Why Hairdressers Cut Too ShortQ: Why do hairdressers always cut your hair too short? It's frustrating to see how each time I need a trim I lose a lot of length. The length I saved is always lost when I go for a trim. How will I ever be able to have long hair again?
A: As I see it, there may be a matter of miscommunication here. If your hairdresser is under the impression that this is meant to be a maintenance cut of the last cut he or she gave you, I can see where he/she might cut more hair off than you desire.
This is why it is IMPERATIVE that you always discuss with your stylist the long-term and short-term goals you have regarding your hair. A good stylist, who understands that your ultimate goal is to grow your hair out long(er) will perform trims and maintenance cuts accordingly.
With maintenance trims, the objective is to keep the hair at the length of the initial cut that created the style. If the client is trying to grow-out his or her hair, the objective shifts, and the hair is carefully trimmed so that the ends are even (our hairs grow independently at varying rates of growth). This allows the hair to look neat, without sacrificing the length.
Unfortunately, it has been my experience that most stylists fail to do even basic recordkeeping on their clients. While one of the more important things we are taught in core education classes at institutions (technical colleges and beauty schools) is recordkeeping on our clients to track chemicals and services received, those who are salon-trained learn their craft based on the priorities of the salon.
And in all honesty, the only salon I have walked into the last ten years or so that kept records or any kind was a school salon.

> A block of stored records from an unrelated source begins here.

/-- Settles O28: a CMD and a DAT are a transfer each at their level of DC, and each waveform is bits clocked
between a fall and a rise of CS. -/
theorem wavesCarryTheBytes : Obligations.WavesCarryTheBytes := by
  refine ⟨fun P u s t => perform_pins, fun p hp => ?_⟩
  have ⟨hcs, _, hsck⟩ := hp
  refine ⟨fun b => ⟨sampledBits_xferWave hsck false b, csFalls_xferWave hcs false b, fun q hq hlow => ?_⟩,
    fun b => ⟨sampledBits_xferWave hsck true b, csFalls_xferWave hcs true b,
      fun q hq => (mem_xferWave hq).elim id And.left⟩,
    fun bs => ⟨sampledBits_burstWave hsck bs, csFalls_burstWave hp, fun h => by rw [h]; rfl,
      fun q hq => dc_of_mem_burstWave hsck hq⟩⟩
  rcases mem_xferWave hq with h | ⟨-, h⟩
  · exact h
  · simp [hlow] at h

end Sys2Proof.Proofs
end

section
/-! PROOFS. The transport operations that wait for the panel (R131, R132, R135). -/

namespace Sys2Proof.Proofs

open Sys2Proof.Machine

/-! ### WAITB -/

/-- Settles O27: the one µop of WAITB is the wait. -/
theorem waitbOperation : Obligations.WaitbOperation := by
  refine ⟨⟨rfl, rfl⟩, fun s ha hf => ⟨fun k hk hlt => ?_, fun hs => ?_⟩⟩
  · have hready : FirstReady (startProgram (latch .waitb s)) k := firstReady_congr (by simp) (by simp) hk
    have hwait := waitBusy_waited false hready hlt
    obtain ⟨he, hc⟩ := exec_performed (i := .waitb) rfl rfl ha hf rfl (performAll_cons hwait)
    exact ⟨_, he, hc, by simp [trace_waited false hready], by simp, by simp⟩
  · have hstuck : StuckBusy Config.params (startProgram (latch .waitb s)) :=
      stuckBusy_congr (by simp) (by simp) hs
    have hwait := waitBusy_expired false hstuck
    obtain ⟨he, hc⟩ := exec_raised (i := .waitb) (pre := []) rfl rfl ha hf rfl rfl hwait
    exact ⟨_, he, hc, by simp [trace_expired], by simp [expired_stall params_wf.polls]⟩

/-! ### WCMD -/

/-- R132: the micro-program of WCMD is the one CMD of its Byte. -/
theorem expand_wcmd (P : Params) (b : Byte) (s : State) : expand P (latch (.wcmd b) s) = [.cmd b] := by
  show [Uop.cmd (lo (byteOperand b))] = _
  rw [lo_byteOperand]

/-- R124: the Byte is sent once the precheck has found BUSY low. -/
theorem perform_cmd_done {P : Params} (b : Byte) {s t : State} (h : waitBusy P true s = .done t) :
    perform P (.cmd b) s = .done (sendCommand b t) := by
  rw [perform, h]

/-- R124: a precheck that expires sends no Byte. -/
theorem perform_cmd_raised {P : Params} (b : Byte) {s t : State} (h : waitBusy P true s = .raised t) :
    perform P (.cmd b) s = .raised t := by
  rw [perform, h]

/-- Settles O25: the one µop of WCMD is the CMD of its Byte, with its precheck. -/
theorem wcmdOperation : Obligations.WcmdOperation := by
  refine ⟨fun b => ⟨rfl, rfl⟩, fun b s ha hf => ⟨fun k hk hlt => ?_, fun hs => ?_⟩⟩
  · have hready : FirstReady (startProgram (latch (.wcmd b) s)) k := firstReady_congr (by simp) (by simp) hk
    have hcmd := perform_cmd_done b (waitBusy_waited true hready hlt)
    obtain ⟨he, hc⟩ := exec_performed (i := .wcmd b) rfl rfl ha hf (expand_wcmd _ b s) (performAll_cons hcmd)
    exact ⟨_, he, hc, by simp [trace_sendCommand, trace_waited true hready], by simp [sendCommand]⟩
  · have hstuck : StuckBusy Config.params (startProgram (latch (.wcmd b) s)) :=
      stuckBusy_congr (by simp) (by simp) hs
    have hcmd := perform_cmd_raised b (waitBusy_expired true hstuck)
    obtain ⟨he, hc⟩ := exec_raised (i := .wcmd b) (pre := []) rfl rfl ha hf (expand_wcmd _ b s) rfl hcmd
    exact ⟨_, he, hc, by simp [trace_expired], by simp [expired_stall params_wf.polls]⟩

/-! ### RESET -/

/-- R131: the pulse of the reset pin with its two holds, the µops of RESET before its wait. -/
def pulseSeq : List Uop := [.rst false, .dly .rstLow, .rst true, .dly .rstSettle]

/-- R131: the state the pulse leaves. -/
def pulsed (s : State) : State :=
  advance (emit (.dly .rstSettle) (advance (rstUop true (advance (emit (.dly .rstLow) (advance (rstUop false s)))))))

theorem performAll_pulseSeq (P : Params) (s : State) : performAll P pulseSeq s = some (pulsed s) := rfl

theorem performAll_resetSeq {P : Params} {s t : State} (h : perform P .wait (pulsed s) = .done t) :
    performAll P resetSeq s = some (advance t) := performAll_cons h

@[simp] theorem pulsed_pins (s : State) : (pulsed s).pins = { s.pins with rst := true } := by simp [pulsed]

@[simp] theorem pulsed_stall (s : State) : (pulsed s).stall = s.stall := by simp [pulsed]

@[simp] theorem pulsed_busy (s : State) : (pulsed s).busy = s.busy := by simp [pulsed]

@[simp] theorem pulsed_draws (s : State) : (pulsed s).draws = s.draws := by simp [pulsed]

theorem trace_pulsed (s : State) : (pulsed s).trace = s.trace ++ Spec.panelReset := by
  simp [State.trace, pulsed, Spec.panelReset]

/-- Settles O24: RESET is the pulse, which samples nothing, and then the wait. -/
theorem resetOperation : Obligations.ResetOperation := by
  refine ⟨⟨rfl, rfl⟩, params_wf.rstLow, fun s ha hf => ⟨fun k hk hlt => ?_, fun hs => ?_⟩⟩
  · have hready : FirstReady (pulsed (startProgram (latch .reset s))) k :=
      firstReady_congr (by simp) (by simp) hk
    have hwait := waitBusy_waited false hready hlt
    obtain ⟨he, hc⟩ := exec_performed (i := .reset) rfl rfl ha hf rfl (performAll_resetSeq hwait)
    exact ⟨_, he, hc, by simp [trace_waited false hready, trace_pulsed], by simp, by simp⟩
  · have hstuck : StuckBusy Config.params (pulsed (startProgram (latch .reset s))) :=
      stuckBusy_congr (by simp) (by simp) hs
    have hwait := waitBusy_expired false hstuck
    obtain ⟨he, hc⟩ := exec_raised (i := .reset) (u := .wait) rfl rfl ha hf rfl (performAll_pulseSeq _ _) hwait
    exact ⟨_, he, hc, by simp [trace_expired, trace_pulsed], by simp [expired_stall params_wf.polls], by simp⟩

end Sys2Proof.Proofs
end

section
/-! PROOFS. Micro-programs in the spec's terms: the link events of each sequencer and refresh generator as the
commands and data of R150 to R158 and R181 to R188, its shadow writes, its busy waits. -/

namespace Sys2Proof.Proofs

open Sys2Proof.Machine

/-! ### Commands with their data -/

@[simp] theorem commands_nil : Spec.commands [] = [] := rfl

theorem commands_cons (c : Byte × List Byte) (l : List (Byte × List Byte)) :
    Spec.commands (c :: l) = Spec.command c ++ Spec.commands l := rfl

theorem commands_append (l m : List (Byte × List Byte)) :
    Spec.commands (l ++ m) = Spec.commands l ++ Spec.commands m := List.flatMap_append

/-- R95: the data Bytes after a command, newest first, belong to it. -/
theorem commandsRev_command (c : Byte × List Byte) (es : List Event) :
    commandsRev ((Spec.command c).reverse ++ es) = c :: commandsRev es := by
  obtain ⟨b, ds⟩ := c
  induction ds using List.reverseRecOn with
  | nil => rfl
  | append_singleton ds d ih =>
    have hlast : (Spec.command (b, ds ++ [d])).reverse = .dat d :: (Spec.command (b, ds)).reverse := by
      simp [Spec.command]
    rw [hlast, List.cons_append, commandsRev, ih]

theorem commandsRev_commands (l : List (Byte × List Byte)) (es : List Event) :
    commandsRev ((Spec.commands l).reverse ++ es) = l.reverse ++ commandsRev es := by
  induction l generalizing es with
  | nil => rfl
  | cons c l ih => simp [commands_cons, ih, commandsRev_command]

/-- R95: the commands of a trace are those it was written from. -/
@[simp] theorem commandsOf_commands (l : List (Byte × List Byte)) : commandsOf (Spec.commands l) = l := by
  have h := commandsRev_commands l []
  rw [List.append_nil] at h
  simp [commandsOf, h, commandsRev]

/-- R95: a hold between two commands is no part of either. -/
theorem commandsOf_commands_dly (l m : List (Byte × List Byte)) (d : Delay) :
    commandsOf (Spec.commands l ++ .dly d :: Spec.commands m) = l ++ m := by
  have h := commandsRev_commands l []
  rw [List.append_nil] at h
  simp [commandsOf, commandsRev_commands, commandsRev, h]

/-! ### The generators of the sequencer -/

/-- R151, R153: what a window and the counter at its start are sent as. -/
def windowCommands (w : Window) : List (Byte × List Byte) :=
  [(0x44, [w.xs, w.xe]), (0x45, [lo w.ys, hi w.ys, lo w.ye, hi w.ye]), (0x4E, [w.xs]), (0x4F, [lo w.ys, hi w.ys])]

theorem linkEvents_windowAndPointer (w : Window) :
    linkEvents (windowAndPointer w) = Spec.commands (windowCommands w) := rfl

/-- R152: the table's rows, each the clamped mode and the full-panel window of that mode. -/
theorem entryMode_eq (em : Byte) : Spec.entryMode em =
    (0x11, [(clampEntryMode em).setWidth 8]) :: windowCommands (entryWindow (clampEntryMode em)) := by
  rcases clampEntryMode_cases em with ⟨h, hc⟩ | ⟨h, hc⟩ | ⟨h, hc⟩ | ⟨h, hc⟩
  · rw [Spec.entryMode, h, hc]; rfl
  · rw [Spec.entryMode, h, hc]; rfl
  · rw [Spec.entryMode, h, hc]; rfl
  · obtain ⟨n, hn⟩ := Nat.exists_eq_add_of_le' h
    rw [Spec.entryMode, hn, hc]; rfl

/-- R152: the shadows of the table's rows. -/
theorem entryShadows_eq (em : Byte) (h : Shadows) : Spec.entryShadows em h =
    { h with emv := true, em := clampEntryMode em, winv := true, win := entryWindow (clampEntryMode em) } := by
  rcases clampEntryMode_cases em with ⟨hm, hc⟩ | ⟨hm, hc⟩ | ⟨hm, hc⟩ | ⟨hm, hc⟩
  · rw [Spec.entryShadows, hm, hc]; rfl
  · rw [Spec.entryShadows, hm, hc]; rfl
  · rw [Spec.entryShadows, hm, hc]; rfl
  · obtain ⟨n, hn⟩ := Nat.exists_eq_add_of_le' hm
    rw [Spec.entryShadows, hn, hc]; rfl

theorem linkEvents_setEmSeq (em : Byte) : linkEvents (setEmSeq em) = Spec.commands (Spec.entryMode em) := by
  rw [entryMode_eq]; rfl

theorem shadowsAfter_setEmSeq (em : Byte) (h : Shadows) : shadowsAfter (setEmSeq em) h = Spec.entryShadows em h := by
  rw [entryShadows_eq]; rfl

theorem waitCount_setEmSeq (em : Byte) : waitCount (setEmSeq em) = 5 := rfl

theorem linkEvents_regWrite_eq_command (c : Byte) (ds : List Byte) :
    linkEvents (regWrite c ds) = Spec.command (c, ds) := linkEvents_regWrite c ds

theorem linkEvents_ramArea_fullWindow :
    linkEvents (ramArea fullWindow) = Spec.commands [(0x44, [0, 15]), (0x45, [0, 0, 249, 0])] := rfl

theorem linkEvents_initDispSeq (P : Params) (em : Byte) :
    linkEvents (initDispSeq P em) = Spec.commands (Spec.initDisplay P em) := by
  simp only [initDispSeq, Spec.initDisplay, linkEvents_append, linkEvents_regWrite_eq_command,
    linkEvents_ramArea_fullWindow, linkEvents_setEmSeq, commands_append, commands_cons, commands_nil,
    List.append_assoc, List.append_nil]

/-- R154: the fixed window is overwritten by the entry mode's. -/
theorem shadowsAfter_initDispSeq (P : Params) (em : Byte) (h : Shadows) :
    shadowsAfter (initDispSeq P em) h = Spec.entryShadows em h := by
  simp only [initDispSeq, shadowsAfter_append, shadowsAfter_regWrite, shadowsAfter_setEmSeq, entryShadows_eq]
  rfl

theorem waitCount_ramArea (w : Window) : waitCount (ramArea w) = 2 := rfl

theorem waitCount_initDispSeq (P : Params) (em : Byte) : waitCount (initDispSeq P em) = 16 := by
  simp only [initDispSeq, waitCount_append, waitCount_regWrite, waitCount_ramArea, waitCount_setEmSeq]

/-- R163: the multiplexer sends the table it selects whole. -/
theorem linkEvents_lutSeq (P : Params) (full : Bool) :
    linkEvents (lutSeq P full) = Spec.command (0x32, if full then P.lutFull else P.lutPart) := by
  simp [lutSeq, linkEvents, Uop.linkEvents, Spec.command]

theorem linkEvents_pwrOnSeq : linkEvents pwrOnSeq = Spec.commands [(0x22, [0xC0]), (0x20, [])] := rfl

theorem linkEvents_initFullSeq (P : Params) (em : Byte) :
    linkEvents (initFullSeq P em) = Spec.commands (Spec.initFull P em) := by
  simp only [initFullSeq, Spec.initFull, linkEvents_append, linkEvents_initDispSeq, linkEvents_lutSeq,
    linkEvents_pwrOnSeq, commands_append, commands_cons, commands_nil, List.append_assoc, List.append_nil, if_true]

theorem linkEvents_initPartSeq (P : Params) (em : Byte) :
    linkEvents (initPartSeq P em) = Spec.commands (Spec.initPart P em) := by
  simp only [initPartSeq, Spec.initPart, linkEvents_append, linkEvents_initDispSeq, linkEvents_regWrite_eq_command,
    linkEvents_lutSeq, linkEvents_pwrOnSeq, commands_append, commands_cons, commands_nil, List.append_assoc,
    List.append_nil, Bool.false_eq_true, if_false]

/-- R157: the table is recorded in LUTSEL, the activation in PWR. -/
theorem shadowsAfter_initFullSeq (P : Params) (em : Byte) (h : Shadows) :
    shadowsAfter (initFullSeq P em) h = { Spec.entryShadows em h with lutsel := 1, pwr := true } := by
  simp only [initFullSeq, shadowsAfter_append, shadowsAfter_initDispSeq]
  rfl
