/-- Rule R157: PSET. -/
def Obligations.SetOneCoefficient : Prop :=
  ∀ (d : PReg) (a : FReg) (k : Idx) (s : State),
    decode (commandWord 0x11 d a 0 k) = .ok (.pset d a k) ∧
    (∀ poly u, s.p[d] = .held .coef poly → s.f[a] = some u →
      ∃ r : Poly, r[k] = u ∧ (∀ j : Fin 512, j ≠ k → r[j] = poly[j]) ∧
        exec (.pset d a k) s = .next { s with p := s.p.set d.val (.held .coef r) d.isLt }) ∧
    (s.p[d] = .empty → exec (.pset d a k) s =
      .next { s with fault := some .uninit, fcmd := commandWord 0x11 d a 0 k }) ∧
    (∀ poly, s.p[d] = .held .eval poly → exec (.pset d a k) s =
      .next { s with fault := some .form, fcmd := commandWord 0x11 d a 0 k }) ∧
    (∀ poly, s.p[d] = .held .coef poly → s.f[a] = none → exec (.pset d a k) s =
      .next { s with fault := some .uninit, fcmd := commandWord 0x11 d a 0 k })

/-- Rule R158: PGET. -/
def Obligations.GetOneEntry : Prop :=
  ∀ (d : FReg) (a : PReg) (k : Idx) (s : State),
    decode (commandWord 0x12 d a 0 k) = .ok (.pget d a k) ∧
    (∀ form poly, s.p[a] = .held form poly →
      exec (.pget d a k) s = .next { s with f := s.f.set d.val (some (poly[k])) d.isLt }) ∧
    (s.p[a] = .empty → exec (.pget d a k) s =
      .next { s with fault := some .uninit, fcmd := commandWord 0x12 d a 0 k })

/-- Rules R154, R159: NTT, with entry `k` the sum of rule R154. -/
def Obligations.ForwardTransform : Prop :=
  ∀ (d a : PReg) (s : State),
    decode (commandWord 0x13 d a 0 0) = .ok (.ntt d a) ∧
    (∀ poly, s.p[a] = .held .coef poly →
      ∃ e : Poly,
        (∀ k : Fin 512, e[k].val =
          (∑ i : Fin 512, poly[i].val * Config.cfg.psi.val ^ ((2 * k.val + 1) * i.val)) % 12289) ∧
        exec (.ntt d a) s = .next { s with p := s.p.set d.val (.held .eval e) d.isLt }) ∧
    (s.p[a] = .empty → exec (.ntt d a) s =
      .next { s with fault := some .uninit, fcmd := commandWord 0x13 d a 0 0 }) ∧
    (∀ poly, s.p[a] = .held .eval poly → exec (.ntt d a) s =
      .next { s with fault := some .form, fcmd := commandWord 0x13 d a 0 0 })

/-- Rules R155, R160: INTT, with entry `i` the sum of rule R155, for the inverse `pinv` of `PSI`. -/
def Obligations.InverseTransform : Prop :=
  ∀ (d a : PReg) (s : State) (pinv : Nat), Config.cfg.psi.val * pinv % 12289 = 1 →
    decode (commandWord 0x14 d a 0 0) = .ok (.intt d a) ∧
    (∀ e, s.p[a] = .held .eval e →
      ∃ poly : Poly,
        (∀ i : Fin 512, poly[i].val =
          (12265 * ∑ k : Fin 512, e[k].val * pinv ^ ((2 * k.val + 1) * i.val)) % 12289) ∧
        exec (.intt d a) s = .next { s with p := s.p.set d.val (.held .coef poly) d.isLt }) ∧
    (s.p[a] = .empty → exec (.intt d a) s =
      .next { s with fault := some .uninit, fcmd := commandWord 0x14 d a 0 0 }) ∧
    (∀ e, s.p[a] = .held .coef e → exec (.intt d a) s =
      .next { s with fault := some .form, fcmd := commandWord 0x14 d a 0 0 })

/-- Rule R161: HADAM. -/
def Obligations.PointwiseProduct : Prop :=
  ∀ (d a b : PReg) (s : State),
    decode (commandWord 0x15 d a b 0) = .ok (.hadam d a b) ∧
    (∀ u v, s.p[a] = .held .eval u → s.p[b] = .held .eval v →
      ∃ r : Poly, (∀ k : Fin 512, r[k].val = (u[k].val * v[k].val) % 12289) ∧
        exec (.hadam d a b) s = .next { s with p := s.p.set d.val (.held .eval r) d.isLt }) ∧
    (s.p[a] = .empty → exec (.hadam d a b) s =
      .next { s with fault := some .uninit, fcmd := commandWord 0x15 d a b 0 }) ∧
    (∀ u, s.p[a] = .held .coef u → exec (.hadam d a b) s =
      .next { s with fault := some .form, fcmd := commandWord 0x15 d a b 0 }) ∧
    (∀ u, s.p[a] = .held .eval u → s.p[b] = .empty → exec (.hadam d a b) s =
      .next { s with fault := some .uninit, fcmd := commandWord 0x15 d a b 0 }) ∧
    (∀ u v, s.p[a] = .held .eval u → s.p[b] = .held .coef v → exec (.hadam d a b) s =
      .next { s with fault := some .form, fcmd := commandWord 0x15 d a b 0 })

/-- Rule R162: PSUB, on two operands of one form. -/
def Obligations.PointwiseDifference : Prop :=
  ∀ (d a b : PReg) (s : State),
    decode (commandWord 0x16 d a b 0) = .ok (.psub d a b) ∧
    (∀ form u v, s.p[a] = .held form u → s.p[b] = .held form v →
      ∃ r : Poly, (∀ k : Fin 512, (r[k].val : Int) = ((u[k].val : Int) - (v[k].val : Int)) % 12289) ∧
        exec (.psub d a b) s = .next { s with p := s.p.set d.val (.held form r) d.isLt }) ∧
    ((s.p[a] = .empty ∨ s.p[b] = .empty) → exec (.psub d a b) s =
      .next { s with fault := some .uninit, fcmd := commandWord 0x16 d a b 0 }) ∧
    (∀ f1 f2 u v, f1 ≠ f2 → s.p[a] = .held f1 u → s.p[b] = .held f2 v → exec (.psub d a b) s =
      .next { s with fault := some .form, fcmd := commandWord 0x16 d a b 0 })

/-- Rules R151, R152, R163: NORMSQ gives the exact sum of the squared centered coefficients. -/
def Obligations.SquaredCenteredNorm : Prop :=
  ∀ (d : XReg) (a : PReg) (s : State),
    decode (commandWord 0x17 d a 0 0) = .ok (.normsq d a) ∧
    (∀ poly, s.p[a] = .held .coef poly →
      ∃ v : Word64,
        (v.toNat : Int) = (∑ i : Fin 512,
          (if poly[i].val ≤ 6144 then (poly[i].val : Int) else (poly[i].val : Int) - 12289) ^ 2) ∧
        v.toNat ≤ 19327352832 ∧
        exec (.normsq d a) s = .next { s with x := s.x.set d.val (some v) d.isLt }) ∧
    (s.p[a] = .empty → exec (.normsq d a) s =
      .next { s with fault := some .uninit, fcmd := commandWord 0x17 d a 0 0 }) ∧
    (∀ poly, s.p[a] = .held .eval poly → exec (.normsq d a) s =
      .next { s with fault := some .form, fcmd := commandWord 0x17 d a 0 0 })

/-- Rule R164: PEQ. -/
def Obligations.PolynomialEquality : Prop :=
  ∀ (d : XReg) (a b : PReg) (s : State),
    decode (commandWord 0x18 d a b 0) = .ok (.peq d a b) ∧
    (∀ form u v, s.p[a] = .held form u → s.p[b] = .held form v →
      ((∀ k : Fin 512, u[k] = v[k]) → exec (.peq d a b) s =
        .next { s with x := s.x.set d.val (some 1) d.isLt }) ∧
      ((∃ k : Fin 512, u[k] ≠ v[k]) → exec (.peq d a b) s =
        .next { s with x := s.x.set d.val (some 0) d.isLt })) ∧
    ((s.p[a] = .empty ∨ s.p[b] = .empty) → exec (.peq d a b) s =
      .next { s with fault := some .uninit, fcmd := commandWord 0x18 d a b 0 }) ∧
    (∀ f1 f2 u v, f1 ≠ f2 → s.p[a] = .held f1 u → s.p[b] = .held f2 v → exec (.peq d a b) s =
      .next { s with fault := some .form, fcmd := commandWord 0x18 d a b 0 })

/-- Rule R165, item 1, and rule R155: the transforms are inverse to each other, for every legal
configuration. -/
def Obligations.TransformsAreInverse : Prop :=
  ∀ (g : Cfg) (poly : Poly), inttOf g (nttOf g poly) = poly ∧ nttOf g (inttOf g poly) = poly

/-- Rule R165, item 2: the transform of a ring product is the pointwise product of the transforms,
for every legal configuration. -/
def Obligations.TransformIsMultiplicative : Prop :=
  ∀ (g : Cfg) (a b : Poly), nttOf g (ringProduct a b) = hadamardOf (nttOf g a) (nttOf g b)

/-- Rule R243, by rule R165, item 4: the polynomial recovered is cp − s2·h in the ring, whatever
`PSI` is. -/
def Obligations.RecoveredPolynomialIsTheRingDifference : Prop :=
  ∀ (g : Cfg) (cp s2 h : Poly),
    recoverS1 g cp s2 h =
      inttOf g (pointwiseSub (nttOf g cp) (hadamardOf (nttOf g s2) (nttOf g h))) ∧
    recoverS1 g cp s2 h = pointwiseSub cp (ringProduct s2 h)

/-! ### The codec -/

/-- Rule R184: `pk_decode`, with the coefficients at the bit positions of rule R183. -/
def Obligations.PublicKeyDecoder : Prop :=
  ∀ bytes : List Byte,
    (bytes.length ≠ 897 → pkDecode bytes = .error .length) ∧
    (bytes.length = 897 → bytes.getD 0 0 ≠ 0x09 → pkDecode bytes = .error .pkHeader) ∧
    (bytes.length = 897 → bytes.getD 0 0 = 0x09 →
      (∃ i, i < 512 ∧ 12289 ≤ bitsMSB (bytes.drop 1) (14 * i) 14) →
      pkDecode bytes = .error .pkRange) ∧
    (bytes.length = 897 → bytes.getD 0 0 = 0x09 →
      (∀ i, i < 512 → bitsMSB (bytes.drop 1) (14 * i) 14 < 12289) →
      ∃ h : Poly, pkDecode bytes = .ok h ∧
        ∀ i : Fin 512, h[i].val = bitsMSB (bytes.drop 1) (14 * i.val) 14)

/-- Rule R185 (c): each polynomial has exactly one accepted public-key blob. -/
def Obligations.EachPublicKeyHasOneBlob : Prop :=
  ∀ h : Poly, ∃ bytes : List Byte, pkDecode bytes = .ok h ∧
    ∀ other, pkDecode other = .ok h → other = bytes

/-- Rule R189: a coefficient code is read back as its value, at every sign and magnitude that are
valid, whatever bits follow it. -/
def Obligations.CoefficientCodeIsReadBack : Prop :=
  ∀ (g : Cfg) (sign : Bool) (mag : Nat) (rest : List Bool),
    mag ≤ g.maxMag → ¬ (sign = true ∧ mag = 0) →
    ∃ r : Fq, r.val = (if sign then 12289 - mag else mag) ∧
      readCode g (coefficientCode g sign mag ++ rest) = .ok (r, rest)

/-- Rule R190: the decoder that consumes the bit string is the rule's decoder by bit position. -/
def Obligations.SignatureDecoderFollowsTheRule : Prop :=
  ∀ (g : Cfg) (bytes : List Byte), sigDecode g bytes = sigDecodeByPosition g bytes

/-- Rule R193 (c): of two accepted signature blobs with one nonce and one polynomial there is only
one. -/
def Obligations.SignatureDecodeIsUnique : Prop :=
  ∀ (g : Cfg) (b1 b2 : List Byte) (s2 : Poly),
    sigDecode g b1 = .ok s2 → sigDecode g b2 = .ok s2 → (b1.drop 1).take 40 = (b2.drop 1).take 40 →
    b1 = b2

/-- Rule R193 (b), (e): every decoded coefficient is within `MAXMAG` of zero, so the norm is bounded,
and the nonce bytes do not matter. -/
def Obligations.SignatureDecodeIsBoundedAndIgnoresNonce : Prop :=
  (∀ (g : Cfg) (bytes : List Byte) (s2 : Poly), sigDecode g bytes = .ok s2 →
    (∀ i : Fin 512, -(g.maxMag : Int) ≤ center s2[i] ∧ center s2[i] ≤ (g.maxMag : Int)) ∧
    normSquared s2 ≤ 512 * g.maxMag ^ 2) ∧
  ∀ (g : Cfg) (n1 n2 stream : List Byte) (hdr : Byte), n1.length = 40 → n2.length = 40 →
    sigDecode g (hdr :: (n1 ++ stream)) = sigDecode g (hdr :: (n2 ++ stream))

/-- Rule R186: PKDEC. -/
def Obligations.DecodePublicKeyIntoRegister : Prop :=
  ∀ (d : PReg) (s : State),
    decode (commandWord 0x20 d 0 0 0) = .ok (.pkdec d) ∧
    (s.blen.toNat ≠ 897 → exec (.pkdec d) s = .next { s with err := some .length }) ∧
    (s.blen.toNat = 897 → ∀ e, pkDecode ((List.range 897).map s.bufByte) = .error e →
      exec (.pkdec d) s = .next { s with err := some e }) ∧
    (s.blen.toNat = 897 → ∀ h, pkDecode ((List.range 897).map s.bufByte) = .ok h →
      exec (.pkdec d) s =
        .next { s with p := s.p.set d.val (.held .coef h) d.isLt, err := none })

/-- Rule R192: SGDEC. -/
def Obligations.DecodeSignatureIntoRegister : Prop :=
  ∀ (d : PReg) (s : State),
    decode (commandWord 0x21 d 0 0 0) = .ok (.sgdec d) ∧
    (s.blen.toNat ≠ 666 → exec (.sgdec d) s = .next { s with err := some .length }) ∧
    (s.blen.toNat = 666 → ∀ e, sigDecode Config.cfg ((List.range 666).map s.bufByte) = .error e →
      exec (.sgdec d) s = .next { s with err := some e }) ∧
    (s.blen.toNat = 666 → ∀ s2, sigDecode Config.cfg ((List.range 666).map s.bufByte) = .ok s2 →
      exec (.sgdec d) s =
        .next { s with p := s.p.set d.val (.held .coef s2) d.isLt, err := none })

/-! ### Hash-to-point -/

/-- Rules R216, R217: MSET and NSET. -/
def Obligations.SetMessageAndNonceElements : Prop :=
  ∀ (a : XReg) (k : Idx) (s : State),
    (∀ hk : k.val < 4, decode (commandWord 0x30 0 a 0 k) = .ok (.mset a k) ∧
      (s.x[a] = none → exec (.mset a k) s =
        .next { s with fault := some .uninit, fcmd := commandWord 0x30 0 a 0 k }) ∧
      ∀ v, s.x[a] = some v →
        (Config.cfg.pWide ≤ v.toNat → exec (.mset a k) s =
          .next { s with fault := some .range, fcmd := commandWord 0x30 0 a 0 k }) ∧
        (v.toNat < Config.cfg.pWide → exec (.mset a k) s =
          .next { s with m := s.m.set k.val (some v) hk })) ∧
    (∀ hk : k.val < 8, decode (commandWord 0x31 0 a 0 k) = .ok (.nset a k) ∧
      (s.x[a] = none → exec (.nset a k) s =
        .next { s with fault := some .uninit, fcmd := commandWord 0x31 0 a 0 k }) ∧
      ∀ v, s.x[a] = some v →
        (Config.cfg.pWide ≤ v.toNat → exec (.nset a k) s =
          .next { s with fault := some .range, fcmd := commandWord 0x31 0 a 0 k }) ∧
        (v.toNat < Config.cfg.pWide → exec (.nset a k) s =
          .next { s with n := s.n.set k.val (some v) hk }))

These days, some salons are getting around the recordkeeping responsibilities by having all clients sign waiver's before having any chemical services.
But we were talking specifically about stylists cutting the hair too short. The recordkeeping issue comes into play in this because a few notes in client's record can help the stylist know what the client wants from session to session. It lessens the risk of miscommunication because you've made the wishes clear and those intentions are written down.
It becomes your job to protect yourself and to stop giving your money to a stylist who doesn't do what you need/want done or at least communicate with you about your requests.